Paracetamol among 53 drugs to fail quality test, raises safety concerns

The Central Drugs Standards Control Organisation (CDSCO) of India has raised significant concerns regarding the safety and efficacy of pharmaceutical products in the country. In its latest monthly drug alert list, the CDSCO declared 53 drugs, including popular calcium and vitamin D3 supplements, anti-diabetes pills, and high blood pressure medications, as “Not of Standard Quality (NSQ) Alert.” This alarming revelation highlights ongoing issues within the pharmaceutical industry, particularly regarding compliance with quality standards.

Details of the NSQ Alert

The NSQ alerts are generated from random monthly sampling conducted by state drug officers, aimed at ensuring the safety and effectiveness of medications available to the public. Among the 53 drugs flagged by the CDSCO are well-known products such as Shelcal (vitamin D3), vitamin B complex and vitamin C softgels, the anti-acid Pan-D, Paracetamol tablets (IP 500 mg), the anti-diabetic drug Glimepiride, and the high blood pressure medication Telmisartan. These products are often relied upon by consumers for their health needs.

The manufacturers of these drugs include major companies such as Hetero Drugs, Alkem Laboratories, Hindustan Antibiotics Limited (HAL), Karnataka Antibiotics & Pharmaceuticals Ltd, Meg Lifesciences, and Pure & Cure Healthcare, among others. This list raises serious questions about the quality control measures implemented by these manufacturers.

Specific Drugs Identified

The CDSCO’s findings also revealed specific drugs that failed to meet the required quality standards. For instance, Metronidazole, a widely used drug for treating stomach infections, produced by HAL, was flagged in the report. Additionally, Shelcal, distributed by Torrent Pharmaceuticals and manufactured by Uttarakhand-based Pure & Cure Healthcare, also did not pass quality testing.

A Kolkata drug-testing lab further identified Clavam 625 and Pan D, antibiotics manufactured by Alkem Health Science, as spurious. Moreover, the lab flagged Hetero’s Cepodem XP 50 Dry Suspension, a medication prescribed for children with severe bacterial infections, as substandard. Concerns were also raised regarding Paracetamol tablets from Karnataka Antibiotics & Pharmaceuticals Ltd.

Manufacturer Responses

In a notable aspect of the CDSCO report, the regulator shared two lists of drugs that failed quality tests.
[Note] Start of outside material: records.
-- ==== Sys2Proof/Machine/Listen.lean ====
section
/-! DEFINITION. The Stream Engine of a Listen Stream: filter, words taken, sources, gaps, start, stop
and faults (chapter 8). -/

namespace Sys2Proof.Machine

/-- Whether a tag passes the filter: 0 EXACT, 1 MASKED, 2 ALL (R140). Code 3 names no mode; no
started stream has it (R142), and it passes nothing. -/
def StreamConfig.passes (c : StreamConfig) (t : Tag) : Bool :=
  match c.filterMode.toNat with
  | 0 => t == c.tag
  | 1 => t &&& c.mask == c.tag &&& c.mask
  | 2 => true
  | _ => false

/-- A Listen Stream that takes cells and judges gaps: RUNNING or DRAINED (the table of 8.2). -/
def Stream.hears (st : Stream) : Bool :=
  !st.isTalk && (st.state == .running || st.state == .drained)

/-- The conditions of R143 on a cell, apart from its kind and the FIFO's room (R143, R144). -/
def Stream.accepts (own : Bool) (tag : Tag) (st : Stream) : Bool :=
  st.hears && st.cfg.passes tag && (!own || st.cfg.loop)

/-- A FIFO entry is made at the tail, or the word is lost: OVERRUNS and OVERRUN (R143, R147).
The flag says which. -/
def Stream.pushEntry (word : Word) (boundary : Bool) (stamp : Stamp) (st : Stream) : Bool × Stream :=
  if st.fifo.length < Config.fifoDepth then
    (true, { st with fifo := st.fifo ++ [⟨word, boundary, 0, stamp⟩] })
  else (false, ({ st with overruns := satAdd st.overruns 1 }).raise .underOverrun)

/-- A passing DATA cell is taken (R143). -/
def Stream.takeWord (count : Word) (boundary : Bool) (word : Word) (st : Stream) : Stream :=
  match st.pushEntry word (boundary && st.cfg.align) (count.setWidth 16) with
  | (true, st') => { st' with lastWord := some word, words := satAdd st'.words 1 }
  | (false, st') => st'

/-- The check of a passing cell against the round sources list (R144). -/
def Stream.checkSource (tag : Tag) (sender : StationNo) (st : Stream) : Stream :=
  match st.sources.find? fun p => p.1 == tag with
  | none => { st with sources := st.sources ++ [(tag, sender)] }
  | some p =>
      if p.2 ≠ sender ∧ !st.multiRaised then ({ st with multiRaised := true }).raise .multiSource
      else st

/-- A gap: GAPS, the tally of C, and the gap policy 0 SKIP, 1 ZERO, 2 REPEAT (R146, R147). -/
def Stream.gap (count : Word) (st : Stream) : Stream :=
  let st := ({ st with fills := satAdd st.fills 1 }).onWalker Walker.addTally
  match st.cfg.gapPolicy.toNat with
  | 1 => (st.pushEntry 0 false (count.setWidth 16)).2
  | 2 => (st.pushEntry (st.lastWord.getD 0) false (count.setWidth 16)).2
  | _ => st

/-- The report of a Data Slot consumes the expectation; `lost` says the report was silent, garbled or
a clean FILL (R146). -/
def Stream.judgeSlot (count : Word) (lost : Bool) (st : Stream) : Stream :=
  let st' := { st with expect := false }
  if st.expect ∧ lost ∧ st.hears then st'.gap count else st'

/-- A clean DATA, FILL or KEEP of a Data Slot at a Listen engine (R143, R144, R146), and the CUT its
entry may bring (R110). A Talk context takes nothing. -/
def Stream.hearCell (count : Word) (own : Bool) (tag : Tag) (sender : StationNo) (kind : DataKind)
    (st : Stream) : Stream :=
  if st.isTalk then st
  else
    let st1 := if st.accepts own tag then st.checkSource tag sender else st
    let st2 := match kind with
      | .data b w => if st1.accepts own tag then st1.takeWord count b w else st1
      | .fill | .keep => st1
    (st2.judgeSlot count (kind == .fill)).cutCheck count

/-- A garbled or silent Data Slot at a Listen engine (R146). -/
def Stream.hearNothing (count : Word) (st : Stream) : Stream :=
  if st.isTalk then st else (st.judgeSlot count true).cutCheck count

/-- The slot expectation from the map entry as it stands at the slot start (R145). -/
def Stream.setExpect (e : SlotEntry) (st : Stream) : Stream :=
  if st.isTalk then st
  else { st with expect := match e with
    | .held _ t _ => st.cfg.passes t
    | _ => false }

/-- A clean MARK empties the round sources and Clears multi-source raised (R144). -/
def Stream.newRound (st : Stream) : Stream :=
  if st.isTalk then st else { st with sources := [], multiRaised := false }

/-- RUNNING or DRAINED by the caught-up flag (R142, R149). -/
def Stream.listenState (st : Stream) : StreamState :=
  if st.walker.caughtUp then .drained else .running

/-- A START of a Listen Stream that passed its checks (R142). -/
def Stream.startListen (st : Stream) : Stream :=
  ({ st with
    state := st.listenState, lastWord := none, sources := [], multiRaised := false
    expect := false }).onWalker Walker.walk

/-- An accepted RESUME of a Listen Stream (R149). -/
def Stream.resumeListen (st : Stream) : Stream :=
  { st with state := st.listenState, sources := [], multiRaised := false }

/-- An accepted STOP of a Listen Stream: the FIFO stays for the flush (R150). -/
def Stream.stopListen (st : Stream) : Stream :=
  ({ st with state := .stopping, cause := .command }).stopRequest

/-- The engine's part of a walker fault in a Listen Stream (R152). -/
def Stream.memoryFaultListen (st : Stream) : Stream :=
  match st.state with
  | .running | .drained | .paused | .stopping =>
      { st.emptyFifo with state := .faulted, cause := .memory }
  | .acquiring | .faulted | .stopped => st

end Sys2Proof.Machine
end

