/-- An echo match of the own control cell removes the head and makes its CLAIMING entry MINE, its
RELEASING entry FREE, starts the join timer at 16, or ends LEAVING with LEFT; a head withdrawn while its
cell was on the line is removed with the outcome of its withdrawal, which changes nothing more. The
streams take the reports of the change of the map: the first slot makes an ACQUIRING one RUNNING or
DRAINED, and SHORT is Cleared where the wanted count is reached (R35, R37, R38, R40, R48, R53, R90, R93,
R127, R133). -/
def Obligations.ControlEchoMatchSettles : Prop :=
  ∀ (w : OpenSlot) (st : Instant) (c : Cell) (k : Option StreamNo) (e : QueueEntry)
    (es : List QueueEntry) (s : State), s.resetAsserted = false →
    s.lnu.tx = some ⟨.openSlot w, st, c, k⟩ → s.ccq.onLine = true → s.ccq.entries = e :: es →
    (e.withdrawn ≠ none → ∃ t, exec (.openSlotEcho true) s = .next t
      ∧ t.lnu = { s.lnu with tx := none, driving := false, candidates := s.candidatesBut (.openSlot w) }
      ∧ t.ccq = { s.ccq with entries := es, onLine := false } ∧ s.changesOnly [.lnu, .ccq] t) ∧
    (e.withdrawn = none → ∃ t, exec (.openSlotEcho true) s = .next t
      ∧ t.lnu = { s.lnu with tx := none, driving := false, candidates := s.candidatesBut (.openSlot w) }
      ∧ t.ccq = { s.ccq with entries := es, onLine := false }
      ∧ t.counters = s.counters
      ∧ s.changesOnly [.lnu, .ccq, .slotMap, .streams, .rsu, .stationFlags] t
      ∧ let reported := ∀ j : StreamNo,
          t.streams[j] = s.streams[j].mapReported s.mku.count s.slotMap t.slotMap j
        match e.cell with
        | .claim i _ _ => s.otherEntriesSame i t ∧ t.rsu = s.rsu
            ∧ (∀ g j q, s.slotMap[i] = .claiming g j q → t.slotMap[i] = .mine g j
                ∧ t.streams[j].held = mineCount t.slotMap j ∧ reported)
            ∧ ((∀ g j q, s.slotMap[i] ≠ .claiming g j q) →
                t.slotMap = s.slotMap ∧ t.streams = s.streams)
        | .release i _ => s.otherEntriesSame i t ∧ t.rsu = s.rsu
            ∧ (∀ g j q, s.slotMap[i] = .releasing g j q → t.slotMap[i] = .free ∧ reported)
            ∧ ((∀ g j q, s.slotMap[i] ≠ .releasing g j q) →
                t.slotMap = s.slotMap ∧ t.streams = s.streams)
        | .join => t.slotMap = s.slotMap ∧ t.streams = s.streams
            ∧ (s.rsu.membership = .joining →
                t.rsu = { s.rsu with joinTimer := some 16, intent := .none, queued := false })
            ∧ (s.rsu.membership ≠ .joining → t.rsu = s.rsu)
        | .leave => t.slotMap = s.slotMap ∧ t.streams = s.streams
            ∧ (s.rsu.membership = .leaving → t.rsu.membership = .dormant
                ∧ t.rsu.intent = .none ∧ t.stationFlags = s.stationFlags ||| 0x08#9)
            ∧ (s.rsu.membership ≠ .leaving → t.rsu = s.rsu ∧ t.stationFlags = s.stationFlags))
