-- ==== Sys2Proof/Laws/Streams.lean ====
section
/-! SUPPORT. What each operation on a stream context leaves alone: one lemma per operation names every
field it keeps, so that a proof need not unfold the operation to read one of them. -/

namespace Sys2Proof.Machine

open Sys2Proof

/-- The direction is read from the configuration alone. -/
theorem Stream.isTalk_congr {a b : Stream} (h : a.cfg = b.cfg) : a.isTalk = b.isTalk := by
  simp [Stream.isTalk, h]

/-! ### Reports between the blocks -/

@[simp] theorem Stream.raise_keeps (st : Stream) (e : StreamEvent) :
    (st.raise e).cfg = st.cfg ∧ (st.raise e).state = st.state ∧ (st.raise e).cause = st.cause ∧
    (st.raise e).fifo = st.fifo ∧ (st.raise e).wordOnLine = st.wordOnLine ∧
    (st.raise e).priming = st.priming ∧ (st.raise e).drainStart = st.drainStart ∧
    (st.raise e).walkerQuiet = st.walkerQuiet ∧ (st.raise e).entriesGone = st.entriesGone ∧
    (st.raise e).lastWord = st.lastWord ∧ (st.raise e).expect = st.expect ∧
    (st.raise e).sources = st.sources ∧ (st.raise e).multiRaised = st.multiRaised ∧
    (st.raise e).words = st.words ∧ (st.raise e).fills = st.fills ∧
    (st.raise e).overruns = st.overruns ∧ (st.raise e).held = st.held ∧
    (st.raise e).pauseTimer = st.pauseTimer ∧ (st.raise e).short = st.short ∧
    (st.raise e).enables = st.enables ∧ (st.raise e).walker = st.walker := by
  refine ⟨?_, ?_, ?_, ?_, ?_, ?_, ?_, ?_, ?_, ?_, ?_, ?_, ?_, ?_, ?_, ?_, ?_, ?_, ?_, ?_, ?_⟩ <;> rfl

@[simp] theorem Stream.onWalker_keeps (st : Stream) (f : Walker → Walker) :
    (st.onWalker f).cfg = st.cfg ∧ (st.onWalker f).state = st.state ∧
    (st.onWalker f).cause = st.cause ∧ (st.onWalker f).fifo = st.fifo ∧
    (st.onWalker f).wordOnLine = st.wordOnLine ∧ (st.onWalker f).priming = st.priming ∧
    (st.onWalker f).drainStart = st.drainStart ∧ (st.onWalker f).walkerQuiet = st.walkerQuiet ∧
    (st.onWalker f).entriesGone = st.entriesGone ∧ (st.onWalker f).lastWord = st.lastWord ∧
    (st.onWalker f).expect = st.expect ∧ (st.onWalker f).sources = st.sources ∧
    (st.onWalker f).multiRaised = st.multiRaised ∧ (st.onWalker f).words = st.words ∧
    (st.onWalker f).fills = st.fills ∧ (st.onWalker f).overruns = st.overruns ∧
    (st.onWalker f).held = st.held ∧ (st.onWalker f).pauseTimer = st.pauseTimer ∧
    (st.onWalker f).short = st.short ∧ (st.onWalker f).flags = st.flags ∧
    (st.onWalker f).enables = st.enables := by
  refine ⟨?_, ?_, ?_, ?_, ?_, ?_, ?_, ?_, ?_, ?_, ?_, ?_, ?_, ?_, ?_, ?_, ?_, ?_, ?_, ?_, ?_⟩ <;> rfl

@[simp] theorem Stream.emptyFifo_keeps (st : Stream) :
    (st.emptyFifo).cfg = st.cfg ∧ (st.emptyFifo).state = st.state ∧
    (st.emptyFifo).cause = st.cause ∧ (st.emptyFifo).priming = st.priming ∧
    (st.emptyFifo).drainStart = st.drainStart ∧ (st.emptyFifo).walkerQuiet = st.walkerQuiet ∧
    (st.emptyFifo).entriesGone = st.entriesGone ∧ (st.emptyFifo).lastWord = st.lastWord ∧
    (st.emptyFifo).expect = st.expect ∧ (st.emptyFifo).sources = st.sources ∧
    (st.emptyFifo).multiRaised = st.multiRaised ∧ (st.emptyFifo).words = st.words ∧
    (st.emptyFifo).fills = st.fills ∧ (st.emptyFifo).overruns = st.overruns ∧
    (st.emptyFifo).held = st.held ∧ (st.emptyFifo).pauseTimer = st.pauseTimer ∧
    (st.emptyFifo).short = st.short ∧ (st.emptyFifo).flags = st.flags ∧
    (st.emptyFifo).enables = st.enables := by
  refine ⟨?_, ?_, ?_, ?_, ?_, ?_, ?_, ?_, ?_, ?_, ?_, ?_, ?_, ?_, ?_, ?_, ?_, ?_, ?_⟩ <;> rfl

@[simp] theorem Stream.runOrDrain_keeps (st : Stream) (c : Word) :
    (st.runOrDrain c).cfg = st.cfg ∧ (st.runOrDrain c).cause = st.cause ∧
    (st.runOrDrain c).fifo = st.fifo ∧ (st.runOrDrain c).wordOnLine = st.wordOnLine ∧
    (st.runOrDrain c).priming = st.priming ∧ (st.runOrDrain c).walkerQuiet = st.walkerQuiet ∧
    (st.runOrDrain c).entriesGone = st.entriesGone ∧ (st.runOrDrain c).lastWord = st.lastWord ∧
    (st.runOrDrain c).expect = st.expect ∧ (st.runOrDrain c).sources = st.sources ∧
    (st.runOrDrain c).multiRaised = st.multiRaised ∧ (st.runOrDrain c).words = st.words ∧
    (st.runOrDrain c).fills = st.fills ∧ (st.runOrDrain c).overruns = st.overruns ∧
    (st.runOrDrain c).held = st.held ∧ (st.runOrDrain c).pauseTimer = st.pauseTimer ∧
    (st.runOrDrain c).short = st.short ∧ (st.runOrDrain c).flags = st.flags ∧
    (st.runOrDrain c).enables = st.enables ∧ (st.runOrDrain c).walker = st.walker := by
  refine ⟨?_, ?_, ?_, ?_, ?_, ?_, ?_, ?_, ?_, ?_, ?_, ?_, ?_, ?_, ?_, ?_, ?_, ?_, ?_, ?_⟩ <;>
    (unfold Stream.runOrDrain; split <;> rfl)

@[simp] theorem Stream.onHeld_keeps (st : Stream) (c : Word) (n : Nat) :
    (st.onHeld c n).cfg = st.cfg ∧ (st.onHeld c n).cause = st.cause ∧
    (st.onHeld c n).fifo = st.fifo ∧ (st.onHeld c n).wordOnLine = st.wordOnLine ∧
    (st.onHeld c n).priming = st.priming ∧ (st.onHeld c n).walkerQuiet = st.walkerQuiet ∧
    (st.onHeld c n).entriesGone = st.entriesGone ∧ (st.onHeld c n).lastWord = st.lastWord ∧
    (st.onHeld c n).expect = st.expect ∧ (st.onHeld c n).sources = st.sources ∧
    (st.onHeld c n).multiRaised = st.multiRaised ∧ (st.onHeld c n).words = st.words ∧
    (st.onHeld c n).fills = st.fills ∧ (st.onHeld c n).overruns = st.overruns ∧
    (st.onHeld c n).pauseTimer = st.pauseTimer ∧ (st.onHeld c n).flags = st.flags ∧
    (st.onHeld c n).enables = st.enables ∧ (st.onHeld c n).walker = st.walker := by
  refine ⟨?_, ?_, ?_, ?_, ?_, ?_, ?_, ?_, ?_, ?_, ?_, ?_, ?_, ?_, ?_, ?_, ?_, ?_⟩ <;>
    (unfold Stream.onHeld; dsimp only; split_ifs <;> simp)

@[simp] theorem Stream.finishStop_keeps (st : Stream) :
    (st.finishStop).cfg = st.cfg ∧ (st.finishStop).cause = st.cause ∧
    (st.finishStop).fifo = st.fifo ∧ (st.finishStop).wordOnLine = st.wordOnLine ∧
    (st.finishStop).priming = st.priming ∧ (st.finishStop).drainStart = st.drainStart ∧
    (st.finishStop).walkerQuiet = st.walkerQuiet ∧ (st.finishStop).entriesGone = st.entriesGone ∧
    (st.finishStop).lastWord = st.lastWord ∧ (st.finishStop).expect = st.expect ∧
    (st.finishStop).sources = st.sources ∧ (st.finishStop).multiRaised = st.multiRaised ∧
    (st.finishStop).words = st.words ∧ (st.finishStop).fills = st.fills ∧
    (st.finishStop).overruns = st.overruns ∧ (st.finishStop).held = st.held ∧
    (st.finishStop).pauseTimer = st.pauseTimer ∧ (st.finishStop).short = st.short ∧
    (st.finishStop).enables = st.enables ∧ (st.finishStop).walker = st.walker := by
  refine ⟨?_, ?_, ?_, ?_, ?_, ?_, ?_, ?_, ?_, ?_, ?_, ?_, ?_, ?_, ?_, ?_, ?_, ?_, ?_, ?_⟩ <;>
    (unfold Stream.finishStop; split <;> rfl)

@[simp] theorem Stream.onNoneRemain_keeps (st : Stream) :
    (st.onNoneRemain).cfg = st.cfg ∧ (st.onNoneRemain).cause = st.cause ∧
    (st.onNoneRemain).fifo = st.fifo ∧ (st.onNoneRemain).wordOnLine = st.wordOnLine ∧
    (st.onNoneRemain).priming = st.priming ∧ (st.onNoneRemain).drainStart = st.drainStart ∧
    (st.onNoneRemain).walkerQuiet = st.walkerQuiet ∧ (st.onNoneRemain).lastWord = st.lastWord ∧
    (st.onNoneRemain).expect = st.expect ∧ (st.onNoneRemain).sources = st.sources ∧
    (st.onNoneRemain).multiRaised = st.multiRaised ∧ (st.onNoneRemain).words = st.words ∧
    (st.onNoneRemain).fills = st.fills ∧ (st.onNoneRemain).overruns = st.overruns ∧
    (st.onNoneRemain).held = st.held ∧ (st.onNoneRemain).pauseTimer = st.pauseTimer ∧
    (st.onNoneRemain).short = st.short ∧ (st.onNoneRemain).enables = st.enables ∧
    (st.onNoneRemain).walker = st.walker := by
  refine ⟨?_, ?_, ?_, ?_, ?_, ?_, ?_, ?_, ?_, ?_, ?_, ?_, ?_, ?_, ?_, ?_, ?_, ?_, ?_⟩ <;>
    (unfold Stream.onNoneRemain; split <;> simp)
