-- ==== Sys2Proof/Laws/Limits.lean ====
section
/-! SUPPORT. Each operation on a stream context keeps it within its bounds (R100, R107, R121), keeps its
configuration and leaves a STOPPED stream STOPPED; START alone begins a stream. -/

namespace Sys2Proof.Machine

open Sys2Proof

/-- From `a` to `b` the bounds are kept, and so is the configuration, and a STOPPED stream stays so. -/
structure Stream.Steady (a b : Stream) : Prop where
  bounded : a.Bounded → b.Bounded
  cfg : b.cfg = a.cfg
  stopped : a.state = .stopped → b.state = .stopped

theorem Stream.Steady.refl (a : Stream) : a.Steady a := ⟨id, rfl, id⟩

theorem Stream.Steady.trans {a b c : Stream} (h₁ : a.Steady b) (h₂ : b.Steady c) : a.Steady c :=
  ⟨fun h => h₂.bounded (h₁.bounded h), h₂.cfg.trans h₁.cfg, fun h => h₂.stopped (h₁.stopped h)⟩

/-- A walker that only ends or discards an access, or forgets words read ahead. -/
structure Walker.Calmer (w v : Walker) : Prop where
  mode : v.mode = w.mode
  ahead : v.ahead = w.ahead ∨ v.ahead = 0
  access : ∀ x, v.access = some x → ∃ y, w.access = some y ∧ x.kind = y.kind ∧ x.count = y.count ∧
    (y.discard = true → x.discard = true)

theorem Walker.Calmer.refl (w : Walker) : w.Calmer w :=
  ⟨rfl, .inl rfl, fun x h => ⟨x, h, rfl, rfl, id⟩⟩

/-- Access, mode and the words read ahead are as before. -/
theorem Walker.Calmer.same {w v : Walker} (hm : v.mode = w.mode) (ha : v.ahead = w.ahead)
    (hx : v.access = w.access) : w.Calmer v :=
  ⟨hm, .inl ha, fun x h => ⟨x, hx ▸ h, rfl, rfl, id⟩⟩

theorem Walker.Calmer.trans {u v w : Walker} (h₁ : u.Calmer v) (h₂ : v.Calmer w) : u.Calmer w := by
  refine ⟨h₂.mode.trans h₁.mode, ?_, ?_⟩
  · rcases h₂.ahead with h | h
    · rw [h]; exact h₁.ahead
    · exact .inr h
  · intro x hx
    obtain ⟨y, hy, a, b, c⟩ := h₂.access x hx
    obtain ⟨z, hz, a', b', c'⟩ := h₁.access y hy
    exact ⟨z, hz, a.trans a', b.trans b', fun h => c (c' h)⟩

theorem Walker.Calmer.reserved {w v : Walker} (h : w.Calmer v) : v.reserved ≤ w.reserved := by
  unfold Walker.reserved
  cases hv : v.access with
  | none => simp
  | some x =>
      obtain ⟨y, hy, hk, hn, hd⟩ := h.access x hv
      simp only [hy, hk, hn]
      split
      · rename_i hx
        have : ¬ y.discard = true := fun e => by simp [hd e] at hx
        rw [if_pos ⟨hx.1, by simpa using this⟩]
      · simp

theorem Walker.Calmer.idle {w v : Walker} (h : w.Calmer v) (hw : w.access = none) :
    v.access = none := by
  cases hv : v.access with
  | none => rfl
  | some x =>
      obtain ⟨y, hy, -⟩ := h.access x hv
      rw [hw] at hy
      cases hy

/-- A map over the access in flight that keeps its kind and size, and a mark for discard. -/
theorem Walker.Calmer.map {w v : Walker} (f : Access → Access) (hm : v.mode = w.mode)
    (ha : v.ahead = w.ahead ∨ v.ahead = 0) (hx : v.access = w.access.map f)
    (hf : ∀ a, (f a).kind = a.kind ∧ (f a).count = a.count ∧
      (a.discard = true → (f a).discard = true)) : w.Calmer v := by
  refine ⟨hm, ha, fun x h => ?_⟩
  rw [hx, Option.map_eq_some_iff] at h
  obtain ⟨y, hy, rfl⟩ := h
  exact ⟨y, hy, (hf y).1, (hf y).2.1, (hf y).2.2⟩

theorem Access.discardRead_keeps (a : Access) : a.discardRead.kind = a.kind ∧
    a.discardRead.count = a.count ∧ (a.discard = true → a.discardRead.discard = true) := by
  unfold Access.discardRead; split <;> simp

theorem Access.discardFor_keeps (i : RingIdx) (a : Access) : (a.discardFor i).kind = a.kind ∧
    (a.discardFor i).count = a.count ∧ (a.discard = true → (a.discardFor i).discard = true) := by
  unfold Access.discardFor; split <;> simp

/-! ### What keeps the bounds -/

/-- The FIFO does not grow, the walker is calmer, and the engine's state and its quiet mark stay. -/
theorem Stream.Steady.calmer {a b : Stream} (hc : b.cfg = a.cfg)
    (hf : b.fifo.length ≤ a.fifo.length) (hw : a.walker.Calmer b.walker)
    (hq : b.walkerQuiet = a.walkerQuiet) (hs : b.state = a.state) : a.Steady b := by
  have ht : b.isTalk = a.isTalk := Stream.isTalk_congr hc
  refine ⟨fun h => ⟨?_, ?_, ?_, ?_, ?_, ?_, ?_⟩, hc, fun e => hs.trans e⟩
  · exact le_trans (Nat.add_le_add hf hw.reserved) h.room
  · intro e x hx
    obtain ⟨y, hy, hk, -⟩ := hw.access x hx
    exact hk ▸ h.listenReads (ht ▸ e) y hy
  · exact fun e => hw.idle (h.offIdle (hw.mode ▸ e))
  · rw [hs, hw.mode]; exact h.stoppedOff
  · rw [ht, hq, hs, hw.mode]; exact h.quietOff
  · rw [ht, hw.mode]
    intro e
    rcases hw.ahead with h' | h'
    · exact h'.trans (h.aheadWalking e)
    · exact h'
  · intro e x hx hr
    obtain ⟨y, hy, hk, -, hd⟩ := hw.access x hx
    exact hd (h.stopDiscards (hw.mode ▸ e) y hy (hk ▸ hr))

/-- FIFO, walker, engine state and quiet mark stay. -/
theorem Stream.Steady.same {a b : Stream} (hc : b.cfg = a.cfg) (hf : b.fifo = a.fifo)
    (hw : b.walker = a.walker) (hq : b.walkerQuiet = a.walkerQuiet) (hs : b.state = a.state) :
    a.Steady b :=
  .calmer hc (by rw [hf]) (hw ▸ .refl _) hq hs

/-- A Talk Stream that is quiet is stopped, stopping or faulted. -/
theorem Stream.Bounded.notQuiet {a : Stream} (h : a.Bounded) (ht : a.isTalk = true)
    (h₁ : a.state ≠ .stopped) (h₂ : a.state ≠ .stopping) (h₃ : a.state ≠ .faulted) :
    a.walkerQuiet = false := by
  cases hq : a.walkerQuiet with
  | false => rfl
  | true => rcases (h.quietOff ht hq).2 with e | e | e <;> contradiction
The first list includes 48 popular drugs, while the second features an additional five drugs along with responses from the pharmaceutical companies involved. Notably, many companies have denied responsibility for the drugs in question, labelling them as “spurious.”

“The actual manufacturer (as per label claim) has informed that the impugned batch of the product has not been manufactured by them and that it is a spurious drug,” reads the response column from drug makers. The companies maintain that further investigation is required to ascertain the origins and authenticity of the flagged products.

Broader Context

This incident follows a broader trend in the Indian pharmaceutical sector, where concerns over drug quality have been mounting. In August, the CDSCO banned over 156 fixed-dose drug combinations from the Indian market that were deemed “likely to involve risk to humans.” This crackdown included widely used fever medications, painkillers, and allergy tablets, underlining a growing regulatory focus on ensuring drug safety for consumers.

As India continues to grapple with these quality issues, patients are left with pressing concerns about the medications they rely on for their health and wellbeing. The latest findings from the CDSCO serve as a reminder of the critical importance of stringent quality control measures in the pharmaceutical industry, as well as the need for transparency and accountability among drug manufacturers.

Conclusion

The CDSCO’s declaration of 53 drugs as “Not of Standard Quality” raises serious alarms regarding drug safety and efficacy in India. As consumers depend on these medications for their health, it is essential that regulatory bodies remain vigilant in enforcing quality standards and holding manufacturers accountable. The ongoing investigation into these flagged products is crucial to ensuring that only safe and effective medications reach the public.